Come faccia una cellula uovo fecondata a trasformarsi in un embrione che cresce e si diversifica è, ancora oggi, uno dei misteri più affascinanti della biologia umana. Ora un gruppo di scienziati è riuscito in parte a replicare questo processo in laboratorio, generando un embrione di topo a partire non da cellule sessuali ma da due tipi di staminali, che si sono riorganizzate e coordinate ripercorrendo le prime fasi della gestazione, così come sarebbe avvenuto nell'utero.
L'esperimento dell'università di Cambridge non ha come scopo la creazione di un embrione - di topo, o umano - capace di crescere fuori dall'utero (non sarebbe comunque possibile). È servito invece a indagare le prime fasi dello sviluppo embrionale, quelle che precedono l'impianto: si pensa che due terzi delle gravidanze umane fallisca in questa fase, prima ancora che una donna possa rendersi conto di essere incinta. Lo studio è stato pubblicato su Science.
Gli ingredienti. I ricercatori hanno mischiato cellule staminali embrionali a piccoli gruppi di trofoblasti, le cellule che vanno a formare la placenta, che nutrono l'embrione ma non partecipano direttamente alla sua formazione. Il tutto è stato lasciato in un gel semisolido che ha permesso alla struttura di crescere nelle tre dimensioni.
Che cosa è accaduto. Dopo 5 giorni, l'ammasso di cellule si era già differenziato e organizzato in diverse popolazioni, come se le staminali si fossero coordinate, posizionandosi in luoghi diversi. Da una parte i trofoblasti, dall'altra le cellule embrionali una cui piccola parte era pronta a specializzarsi nel mesoderma, le cellule che di norma danno origine a cuore, ossa e muscoli.

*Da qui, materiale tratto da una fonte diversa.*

-- ==== Sys2Proof/Certificates/Slice0/Obligations.lean ====
section
/-! DEFINITION. The statements of this model, for the provers. A statement that a command completes gives the state before the
arbiter's picks that end its taking (R94): `exec c s = .next t.arbitrate`, with what `t` holds. The arbiter has statements of its
own. That the response of a request is built before those picks, so that it stands in `t`, is the model's reading (log entry 12), and
every statement of a request's response rests on it. Requests are stated over every port that takes them at once
(`State.ready`). -/

open Sys2Proof Sys2Proof.Machine

/-! ## The queue -/

/-- A step takes the command at the front of the queue and runs it on the state with the queue's rest. -/
def Obligations.StepRunsFrontCommand : Prop :=
  ∀ (c : Instr) (rest : List Instr) (s : State), s.pending = c :: rest → step s = exec c { s with pending := rest }

/-- The model's choice (log entry 6): on an empty queue 0.1 s passes for every second-scale timer of a part whose blocks work, and
nothing else changes; a part held in reset or HALTED stands still. -/
def Obligations.StepOnEmptyQueueTicks : Prop :=
  ∀ s : State, s.pending = [] →
    (s.live = false → step s = .next s) ∧
    (s.live = true → ∃ t : State, step s = .next t
      ∧ t = { s with
          sou := { s.sou with
            runtime := t.sou.runtime, answerTimer := s.sou.answerTimer.tick, routineTimer := s.sou.routineTimer.tick
            headTimer := s.sou.headTimer.tick }
          rcs := t.rcs
          ehu := { s.ehu with
            watch := { s.ehu.watch with confirmTimer := s.ehu.watch.confirmTimer.tick }
            huntCase := { s.ehu.huntCase with listen := s.ehu.huntCase.listen.tick }
            settleTimer := s.ehu.settleTimer.tick, observeTimer := s.ehu.observeTimer.tick }
          svu := { s.svu with scanTimer := s.svu.scanTimer.tick } }
      ∧ (∀ k, t.runtime k = { s.runtime k with mechanism := (s.runtime k).mechanism.tick })
      ∧ ∀ k, t.seq k =
          { s.seq k with deadTimer := (s.seq k).deadTimer.tick, reclaimTimer := (s.seq k).reclaimTimer.tick })

/-- Every command answers a next state, and leaves the queue as it stands. -/
def Obligations.EveryCommandCompletesAndLeavesTheQueue : Prop :=
  ∀ (c : Instr) (s : State), ∃ t : State, exec c s = .next t ∧ t.pending = s.pending

/-! ## Invariants -/

/-- R58, R63: whatever command is taken, groups that stood monotone stand monotone. -/
def Obligations.StepKeepsGroupsMonotone : Prop :=
  ∀ s t : State, s.groupsOrdered → step s = .next t → t.groupsOrdered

L'esperimento è proseguito in tutto per 7 giorni, un terzo del periodo di gestazione di un topo, e in ogni caso non sarebbe sfociato in un feto sano: mancava infatti una terza popolazione di staminali, quella che forma il sacco vitellino, che nutre l'embrione attraverso una serie di vasi sanguigni.
Passo in avanti. Prima d'ora riprodurre queste prime fasi dello sviluppo della vita in tre dimensioni e in laboratorio si era rivelato arduo, così come osservarle dal vivo: l'ammasso di cellule è infatti ancora troppo piccolo per essere osservato direttamente nell'utero.